> _Try it_
Look through the data below and extract, unchanged, the lines from the one that contains "are big-endian. -/" to the one that contains "def RegName.writable : RegName → Bool", both included.

** Input material follows **

-- ==== Sys2Proof/Machine/Bits.lean ====
section
/-! DEFINITION. Splitting and joining of 16-bit fields: the byte order of R51, decided once. -/

namespace Sys2Proof

/-- `hi8(w) = w[15:8]` (R8). -/
def hi8 (w : Word) : Byte := (w >>> 8).setWidth 8

/-- `lo8(w) = w[7:0]` (R8). -/
def lo8 (w : Word) : Byte := w.setWidth 8

/-- `(h << 8) | l` on 16 bits (R88). -/
def join16 (h l : Byte) : Word := (h.setWidth 16 <<< 8) ||| l.setWidth 16

/-- `enc16(w) = [hi8(w), lo8(w)]` (R87): addresses, counts and values are big-endian. -/
def enc16 (w : Word) : List Byte := [hi8 w, lo8 w]

/-- `dec_u16(d0, d1)` (R88). -/
def decU16 (d0 d1 : Byte) : Word := join16 d0 d1

/-- `dec_s16(d0, d1)` (R88): the same 16 bits read as two's complement. -/
def decS16 (d0 d1 : Byte) : Int := (decU16 d0 d1).toInt

/-- `enc_crc(c) = [lo8(c), hi8(c)]` (R89): the one little-endian field. -/
def encCrc (c : Word) : List Byte := [lo8 c, hi8 c]

/-- `dec_crc(x, y) = (y << 8) | x`, `x` the byte at the lower index (R89). -/
def decCrc (x y : Byte) : Word := join16 y x

end Sys2Proof
end

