-- ==== Sys2Proof/Machine/RegMap.lean ====
section
/-! DEFINITION. The Register Map: entries (R190, R191, R195), and the constraints of R193 to R198 and R7. -/

namespace Sys2Proof

/-- The readable column of R190. -/
def RegName.readable (r : RegName) : Bool := r != .trigger

/-- The writable column of R190. -/
def RegName.writable : RegName → Bool
  | .interval | .filter | .offset | .cust1 | .cust2 | .mode | .trigger => true
  | .tempC | .tempU1 | .tempU2 | .co2V0 | .co2V1 | .co2V2 | .co2RawNpc | .presU0 | .presU1 => false
  | .fwVersion | .serial | .name | .status | .detailedStatus => false

/-- The measurement registers: the temperature, CO₂ and pressure names of R190. -/
def RegName.isMeasurement : RegName → Bool
  | .tempC | .tempU1 | .tempU2 | .co2V0 | .co2V1 | .co2V2 | .co2RawNpc | .presU0 | .presU1 => true
  | .interval | .filter | .offset | .cust1 | .cust2 => false
  | .fwVersion | .serial | .name | .mode | .status | .detailedStatus | .trigger => false

/-- The source's tuple for a name; `TEMP_C`'s is fixed (R195). -/
def Config.row (c : Config) : RegName → MapRow
  | .tempC => Config.tempCRow
  | .tempU1 => c.regmap.tempU1
  | .tempU2 => c.regmap.tempU2
  | .co2V0 => c.regmap.co2V0
  | .co2V1 => c.regmap.co2V1
  | .co2V2 => c.regmap.co2V2
  | .co2RawNpc => c.regmap.co2RawNpc
  | .presU0 => c.regmap.presU0
  | .presU1 => c.regmap.presU1
  | .interval => c.regmap.interval
  | .filter => c.regmap.filter
  | .offset => c.regmap.offset
  | .cust1 => c.regmap.cust1
  | .cust2 => c.regmap.cust2
  | .fwVersion => c.regmap.fwVersion
  | .serial => c.regmap.serial
  | .name => c.regmap.name
  | .mode => c.regmap.mode
  | .status => c.regmap.status
  | .detailedStatus => c.regmap.detailedStatus
  | .trigger => c.regmap.trigger

/-- `REGMAP[name]` (R191, R199): the tuple with the access booleans of R190. -/
def Config.entry (c : Config) (r : RegName) : Machine.Entry where
  address := (c.row r).address
  wordCount := (c.row r).wordCount
  kind := (c.row r).kind
  readable := r.readable
  writable := r.writable

/-- The reply length of a read of `word_count` words (R93, R168), on unbounded naturals (R129). -/
def replyLen (wordCount : Word) : Nat := 2 * wordCount.toNat + 4

/-- R193 and R194: at least one word, and the kind agrees with the length. -/
def MapRow.lengthOk (e : MapRow) : Bool :=
  match e.kind with
  | .rawU16 | .signed16 => e.wordCount == 1#16
  | .ieeeLikeFloat => e.wordCount == 2#16
  | .byteBlob => e.wordCount != 0#16

/-- R196: a writable entry is one word of an integer kind. -/
def MapRow.writableOk (e : MapRow) : Bool :=
  e.wordCount == 1#16 && (e.kind == .rawU16 || e.kind == .signed16)

/-- What R193, R194 and R196 ask of the row of one name. DESIGN CHOICE (log 25): a read of a name whose row breaks
them is refused, and so is a write whose operand has passed its own check; a map or configuration that breaks only
R197, R198, R213 or R7, to which no rule applies (R353), runs as any other. -/
def Config.rowOk (c : Config) (r : RegName) : Bool :=
  (c.row r).lengthOk && (!r.writable || (c.row r).writableOk) && (r != .interval || (c.row r).kind == .rawU16)

/-- The constraints a configuration must satisfy before the rules apply (R353): R193 to R198 for the map, R7 for the
other parameters; `STATUS` is one word (R213). -/
abbrev Config.Conforming (c : Config) : Prop :=
  (∀ r ∈ RegName.all, c.rowOk r = true) ∧
  (c.row .interval).kind = .rawU16 ∧
  (c.row .serial).kind = .byteBlob ∧ (c.row .serial).wordCount = 8#16 ∧
  (c.row .name).kind = .byteBlob ∧ (c.row .name).wordCount = 8#16 ∧
  (c.row .status).wordCount = 1#16 ∧
  (∀ r ∈ RegName.all, ∀ q ∈ RegName.all, (c.row r).address = (c.row q).address → r = q) ∧
  c.modeContinuous ≠ c.modeSingleShot ∧
  c.bitDataReady ≠ c.bitTrigReady ∧
  20 ≤ c.rxbufDepth ∧
  [c.strings.success, c.strings.notAcknowledged, c.strings.checksumError, c.strings.registerWriteMismatch,
    c.strings.invalidIntervalInput, c.strings.invalidFilterInput].Nodup

end Sys2Proof
end

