-- ==== Sys2Proof/Machine/Step.lean ====
section
/-! DEFINITION. The step of the machine, and the placing of a table word where the step fetches. -/

namespace Sys2Proof.Machine

/-- One step. -/
def step (s : State) : Host.Outcome State Fault Refusal := cycle s

/-- The instruction with bits `w`, numbered as the opcode table numbers them, placed where the next step takes its
command (log 17, 18). -/
def State.withFetchWord (s : State) (nbits w : Nat) : State := presentNow (tableWord nbits w) s

end Sys2Proof.Machine
end

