/-! ### Client operations: reads -/

/-- R190, R232: every read, by its number, under every answer of the transport. One request, one call to `0x5F` for
`2 * word_count + 4` bytes; the result by `Fail`, length, checksum and decode kind, in that order. What the Checksum
Engine's elements hold afterwards is the model's choice (log 23), and so is the decode kind, where it is not raw-u16, for
MODE, STATUS and DETAILED_STATUS (log 37). -/
def Obligations.ReadsRunTheGenericSequence : Prop :=
  (∀ (c : Cmd) i r, c.opc = 0x10#8 → readOps[c.regid.toNat]? = some (i, r) → decode (.cmd c) = .ok i) ∧
  ∀ i r, (i, r) ∈ readOps → ∀ s,
    s.cfg.Conforming → replyLen (s.cfg.row r).wordCount ≤ s.cfg.rxbufDepth → s.turns ≠ [] →
    ∃ t, exec i s = .next t ∧
      OneTransaction (readCall s.cfg r)
        (readResult (readCall s.cfg r).n (s.cfg.row r).kind (answerOf s (readCall s.cfg r))) s t ∧
      t.txbuf.bytes = (readCall s.cfg r).wbytes ∧
      EngineRan (lastChecked (readCall s.cfg r) (answerOf s (readCall s.cfg r))) t

/-- R241: the request of `RDREG.TEMP_C` is the source's literal example, under every configuration; that one which breaks
its constraints runs as any other is the model's choice (log 25). -/
def Obligations.TemperatureReadSendsTheLiteralRequest : Prop :=
  ∀ s x c ts, s.turns = .scripted (some [0x03#8, 0x04#8, 0x00#8, 0x00#8, 0x41#8, 0xBC#8, 0x74#8, 0x17#8]) x c :: ts →
    8 ≤ s.cfg.rxbufDepth →
    ∃ t, exec .rdregTempC s = .next t ∧
      t.calls = [⟨0x5F#8, [0x03#8, 0x03#8, 0xEA#8, 0x00#8, 0x02#8, 0xE8#8, 0xC5#8], 8⟩] ∧
      Presents (.ok (.f64 0x4037800000000000#64)) t

/-- R24, R104: a read whose reply does not fit `RXBUF` is refused, presented as a command or as its frame (log 15, 16). -/
def Obligations.ReadsTooLongForTheBufferAreRefused : Prop :=
  ∀ i r, (i, r) ∈ readOps → ∀ s crc,
    s.cfg.Conforming → s.cfg.rxbufDepth < replyLen (s.cfg.row r).wordCount →
    exec i s = .refused .replyTooLong ∧
      exec (.rqR (s.cfg.row r).address (s.cfg.row r).wordCount crc) s = .refused .replyTooLong

/-- R197, R264: a serial number or sensor name read whose reply passes the checks gives exactly its middle 16 bytes. -/
def Obligations.BlobReadsReturnTheMiddleSixteenBytes : Prop :=
  ∀ i r, (i, r) ∈ [(Instr.rdregSerial, RegName.serial), (.rdregName, .name)] → ∀ s f x c ts,
    s.cfg.Conforming → s.turns = .scripted (some f) x c :: ts → f.length = 20 →
    checksum16 (f.take 18) = join16 (f.getD 19 0#8) (f.getD 18 0#8) →
    ∃ t, exec i s = .next t ∧ Presents (.ok (.bytes ((f.drop 2).take 16))) t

** End of Input material **

> _Written response_
/-- `enc16(w) = [hi8(w), lo8(w)]` (R87): addresses, counts and values are big-endian. -/
def enc16 (w : Word) : List Byte := [hi8 w, lo8 w]

/-- `dec_u16(d0, d1)` (R88). -/
def decU16 (d0 d1 : Byte) : Word := join16 d0 d1

/-- `dec_s16(d0, d1)` (R88): the same 16 bits read as two's complement. -/
def decS16 (d0 d1 : Byte) : Int := (decU16 d0 d1).toInt

/-- `enc_crc(c) = [lo8(c), hi8(c)]` (R89): the one little-endian field. -/
def encCrc (c : Word) : List Byte := [lo8 c, hi8 c]

/-- `dec_crc(x, y) = (y << 8) | x`, `x` the byte at the lower index (R89). -/
def decCrc (x y : Byte) : Word := join16 y x

end Sys2Proof
end

-- ==== Sys2Proof/Machine/RegMap.lean ====
section
/-! DEFINITION. The Register Map: entries (R190, R191, R195), and the constraints of R193 to R198 and R7. -/

namespace Sys2Proof

/-- The readable column of R190. -/
def RegName.readable (r : RegName) : Bool := r != .trigger

/-- The writable column of R190. -/
def RegName.writable : RegName → Bool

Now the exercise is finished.